* _WORK TO COMPLETE_
Scan the entries for the word "then". Every line that has it should be copied.

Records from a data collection
·····
/-- Outside OFF a VINFF conversion enters the last four, newest first; VINC is min((their sum x VINGAIN) / 2^14, FFFFh), or
VINFIX with SRC 1, and nothing but VINFF_DATA changes among the registers. On an enabled rail a ripple step takes HF and LF of each
phase of ring and tail: the fine steps of its 64 in which the phase was high, and low. One that does not change in the step
gives 64 of HF where it is high, of LF where it is low; one that changes once in it gives what came before and after the
change; with every one at mid, ACC only leaks; ACC saturates and RIPCODE is ACC >> 16 held to -512..511; a disabled rail's
accumulator stands. A frame in which the converter has failed marks it failed and leaves VINC.
That a frame without a code stands for the failure is the model's choice (log entry 21). -/
def Obligations.FeedForwardAndRipple : Prop :=
  (∀ (s : State) (c : BitVec 10), s.core = true → s.gb F.VINFF_CFG_SRC = false → s.vinffFailed = false →
      Completes (.vinffUpdate (some c)) s fun u => u.vinff = (c.toNat :: s.vinff).take 4
        ∧ u.g F.VINFF_DATA_VINC = min (((c.toNat :: s.vinff).take 4).sum * s.g F.VINFF_CFG_VINGAIN / 2 ^ 14) 0xFFFF
        ∧ u.g F.VINFF_DATA_SRCNOW = 0 ∧ ∀ a, a ≠ A.VINFF_DATA → u.word a = s.word a)
  ∧ (∀ s : State, s.core = true → s.gb F.VINFF_CFG_SRC = false → Leaves (.vinffUpdate none) s { s with vinffFailed := true })
  ∧ (∀ (s : State) (c : Option (BitVec 10)), s.core = true → s.gb F.VINFF_CFG_SRC = true →
      Completes (.vinffUpdate c) s fun u => u.g F.VINFF_DATA_VINC = s.g F.VINFF_FIX_VINFIX
        ∧ u.g F.VINFF_DATA_SRCNOW = 2 ∧ ∀ a, a ≠ A.VINFF_DATA → u.word a = s.word a)
  ∧ (∀ (s : State) (k : Fin 8) (t : Time), s.enabled k = true → (∀ n ∈ s.ringTail k, (s.ph n).out ≠ .off) →
      (∀ n ∈ s.ringTail k, ∀ x ∈ (s.ph n).hist, 64 ≤ elapsed x.1 (s.atTime t).clock) →
      Completes (.rippleStep k t) s fun u =>
        let hf : Int := 64 * ((s.ringTail k).filter fun n => (s.ph n).out == .high).length
        let lf : Int := 64 * ((s.ringTail k).filter fun n => (s.ph n).out == .low).length
        let d : Int := hf * 20 * (s.ra k).md.vinc - (hf + lf) * (s.ra k).md.vsetc
        (u.ra k).md.acc = sat32 ((s.ra k).md.acc + asr (d * s.g (F.RAIL_RIP_RIPGAIN k.val)) 6
          - asr (s.ra k).md.acc (s.g (F.RAIL_RIP_RIPLEAK k.val)))
        ∧ (u.ra k).md.ripcode = clampInt (asr (u.ra k).md.acc 16) (-512) 511 ∧ u.regs = s.regs)
  ∧ (∀ (s : State) (k : Fin 8) (t : Time), s.enabled k = true →
      Completes (.rippleStep k t) s fun u =>
        let c := (s.ringTail k).map (s.atTime t).rippleCounts
        let hf : Int := (c.map fun x => (x.1 : Int)).sum
        let lf : Int := (c.map fun x => (x.2 : Int)).sum
        let d : Int := hf * 20 * (s.ra k).md.vinc - (hf + lf) * (s.ra k).md.vsetc
        (u.ra k).md.acc = sat32 ((s.ra k).md.acc + asr (d * s.g (F.RAIL_RIP_RIPGAIN k.val)) 6
          - asr (s.ra k).md.acc (s.g (F.RAIL_RIP_RIPLEAK k.val))) ∧ u.regs = s.regs)
  ∧ (∀ (s : State) (n : Fin 48) (x : Nat × Nat) (rest : List (Nat × Nat)), (s.ph n).hist = x :: rest →
      elapsed x.1 s.clock < 64 → (∀ y ∈ rest, 64 ≤ elapsed y.1 s.clock) →
        s.rippleCounts n = ((if s.rippleClass n = 2 then elapsed x.1 s.clock else 0) + (if x.2 = 2 then 64 - elapsed x.1 s.clock else 0),
          (if s.rippleClass n = 1 then elapsed x.1 s.clock else 0) + (if x.2 = 1 then 64 - elapsed x.1 s.clock else 0)))
  ∧ (∀ (s : State) (n : Fin 48), (s.rippleCounts n).1 + (s.rippleCounts n).2 ≤ 64)
  ∧ (∀ (s : State) (k : Fin 8) (t : Time), s.enabled k = true → (∀ n ∈ s.ringTail k, (s.ph n).out = .off ∧ (s.ph n).dead = .none
        ∧ s.gb (F.PHASE_STATUS_CUT n.val) = false) →
      (∀ n ∈ s.ringTail k, ∀ x ∈ (s.ph n).hist, 64 ≤ elapsed x.1 (s.atTime t).clock) → Completes (.rippleStep k t) s fun u =>
      (u.ra k).md.acc = sat32 ((s.ra k).md.acc - asr (s.ra k).md.acc (s.g (F.RAIL_RIP_RIPLEAK k.val)))
      ∧ (u.ra k).md.ripcode = clampInt (asr (u.ra k).md.acc 16) (-512) 511 ∧ u.regs = s.regs
      ∧ ∀ j, j ≠ k → u.ra j = s.ra j)
  ∧ (∀ (s : State) (k : Fin 8) (t : Time), s.enabled k = true → Completes (.rippleStep k t) s fun u =>
      -2147483647 ≤ (u.ra k).md.acc ∧ (u.ra k).md.acc ≤ 2147483647 ∧ -512 ≤ (u.ra k).md.ripcode
      ∧ (u.ra k).md.ripcode ≤ 511)
  ∧ (∀ (s : State) (k : Fin 8) (t : Time), s.enabled k = false → Leaves (.rippleStep k t) s (s.atTime t))

/-- A sequence boundary of an enabled rail with no ring change waiting, nor one cancelled, writes as lock error its time less the nearest of t_ref
+ LOCKOFS and its repeats; while a condition freezes the lock TRIM is kept, and with LOCKEN 0 FLOCK is 0 and LOCKFRZ 1;
otherwise the integral and TRIM move as the lock's settings say. A forced boundary is counted and measures nothing; with a launch in
delivery it waits, and falls when that launch is delivered. A rewrite completed in time, into which nothing is still to be merged,
takes effect at a forced boundary: nothing waits any more and POS is 0. A positive forecast opens its window once, with FCARMED
and onset mode, and the close of an open window clears FCARMED. -/
def Obligations.SequenceAndForecastWindows : Prop :=
  (∀ (s : State) (k : Fin 8) (t : Time), s.enabled k = true → s.effMode k = 2 ∨ (s.ra k).md.pos = 0 →
      s.isArmed 2 k.val = false →
      (∀ x ∈ s.img.cancelled, x.commit.group = 2 → x.commit.index ≠ k.val) → (s.ra k).ink.rewrite = none → Completes (.sequenceBoundary k t) s fun u =>
        let e := nearest (((s.atTime t).clock : Int) - s.sync.tref - s.g (F.RAIL_LOCKOFS_LOCKOFS k.val)) (max 1 s.syncFine)
        let lim : Int := s.g (F.RAIL_LOCKCFG_LOCKLIM k.val)
        let ti := clampInt ((s.ra k).md.trimi - asr e (s.g (F.RAIL_LOCKCFG_FLKI k.val))) (-lim) lim
        u.gi (F.RAIL_LOCKSTAT_LOCKERR k.val) = clampInt e (-32767) 32767
        ∧ (if s.lockFrozen k then u.g (F.RAIL_LOCKSTAT_TRIM k.val) = s.g (F.RAIL_LOCKSTAT_TRIM k.val)
              ∧ (u.ra k).md.trimi = (s.ra k).md.trimi
            else (u.ra k).md.trimi = ti
              ∧ u.g (F.RAIL_LOCKSTAT_TRIM k.val)
                = ofSigned 16 (clampInt (ti - asr e (s.g (F.RAIL_LOCKCFG_FLKP k.val))) (-lim) lim))
        ∧ (s.gb (F.RAIL_MCTL_LOCKEN k.val) = false → u.gb (F.RAIL_MSTAT_FLOCK k.val) = false
          ∧ u.gb (F.RAIL_MSTAT_LOCKFRZ k.val) = true)
        ∧ u.phase = s.phase ∧ u.queue = s.queue)
  ∧ (∀ (s : State) (k : Fin 8) (t : Time), s.enabled k = true → (s.ra k).md.seqPend = true →
      (s.ra k).md.inFlight = [] → s.isArmed 2 k.val = false →
      (∀ x ∈ s.img.cancelled, x.commit.group = 2 → x.commit.index ≠ k.val) → (s.ra k).ink.rewrite = none →
      Completes (.forcedSequenceBoundary ⟨k, t⟩) s fun u =>
        u.g (F.RAIL_MCNT_FORCEDSEQ k.val) = incHold (F.RAIL_MCNT_FORCEDSEQ k.val).w (s.g (F.RAIL_MCNT_FORCEDSEQ k.val))
        ∧ (u.ra k).md.seqPend = false ∧ u.g (F.RAIL_LOCKSTAT_LOCKERR k.val) = s.g (F.RAIL_LOCKSTAT_LOCKERR k.val)
        ∧ u.phase = s.phase ∧ u.queue = s.queue)
  ∧ (∀ (s : State) (k : Fin 8) (l : List (Fin 48)) (t : Time), s.enabled k = true → (s.ra k).md.seqPend = true →
      (s.ra k).md.inFlight = [] → s.isArmed 2 k.val = false →
      (∀ x ∈ s.img.cancelled, x.commit.group = 2 → x.commit.index ≠ k.val) → (s.ra k).ink.rewrite = some l →
      (s.atTime t).rewriteDue k = true → Completes (.forcedSequenceBoundary ⟨k, t⟩) s fun u =>
        (u.ra k).ink.rewrite = none ∧ (u.ra k).md.seqPend = false ∧ (u.ra k).md.pos = 0)
  ∧ (∀ (s : State) (k : Fin 8) (t : Time), s.enabled k = true → (s.ra k).md.seqPend = true →
      (s.ra k).md.inFlight ≠ [] → Leaves (.forcedSequenceBoundary ⟨k, t⟩) s
        ((s.atTime t).modMd k fun m => { m with forcePend := true }))
  ∧ (∀ (s : State) (k : Fin 8) (l : Launch) (t : Time), s.enabled k = true → (s.ra k).md.seqPend = true →
      (s.ra k).md.inFlight = [l] → l.epoch ≠ (s.rl l.phase).epoch → (s.ra k).md.forcePend = true →
      s.isArmed 2 k.val = false →
      (∀ x ∈ s.img.cancelled, x.commit.group = 2 → x.commit.index ≠ k.val) → (s.ra k).ink.rewrite = none → Completes (.launch k t) s fun u =>
        u.g (F.RAIL_MCNT_FORCEDSEQ k.val) = incHold (F.RAIL_MCNT_FORCEDSEQ k.val).w (s.g (F.RAIL_MCNT_FORCEDSEQ k.val))
        ∧ (u.ra k).md.seqPend = false ∧ (u.ra k).md.forcePend = false ∧ (u.ra k).md.inFlight = [])
  ∧ (∀ (s : State) (k : Fin 8) (t : Time), s.enabled k = false →
      Leaves (.forcedSequenceBoundary ⟨k, t⟩) s (s.atTime t) ∧ Leaves (.sequenceBoundary k t) s (s.atTime t))
  ∧ (∀ (s : State) (k : Fin 8) (f : Forecast), (s.ra k).md.fc = some f → 0 < f.deltaI → f.windowOpen = false →
      f.closed = false → s.effMode k = 1 → Completes (.forecastWindowOpen k) s fun u =>
        u.gb (F.RAIL_MSTAT_FCARMED k.val) = true ∧ u.onset k = true ∧ u.windowOpen k = true ∧ u.phase = s.phase)
  ∧ (∀ (s : State) (k : Fin 8) (f : Forecast), (s.ra k).md.fc = some f → f.windowOpen = true →
      Completes (.forecastWindowClose k) s fun u => u.gb (F.RAIL_MSTAT_FCARMED k.val) = false ∧ u.windowOpen k = false
        ∧ OnlyWords { u with rail := s.rail } s [A.RAIL_MSTAT k.val])
  ∧ (∀ (s : State) (k : Fin 8), (s.ra k).md.fc = none →
      Leaves (.forecastWindowOpen k) s s ∧ Leaves (.forecastWindowClose k) s s)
·····
* _OUTPUT_
        s.rippleCounts n = ((if s.rippleClass n = 2 then elapsed x.1 s.clock else 0) + (if x.2 = 2 then 64 - elapsed x.1 s.clock else 0),
          (if s.rippleClass n = 1 then elapsed x.1 s.clock else 0) + (if x.2 = 1 then 64 - elapsed x.1 s.clock else 0)))
        ∧ (if s.lockFrozen k then u.g (F.RAIL_LOCKSTAT_TRIM k.val) = s.g (F.RAIL_LOCKSTAT_TRIM k.val)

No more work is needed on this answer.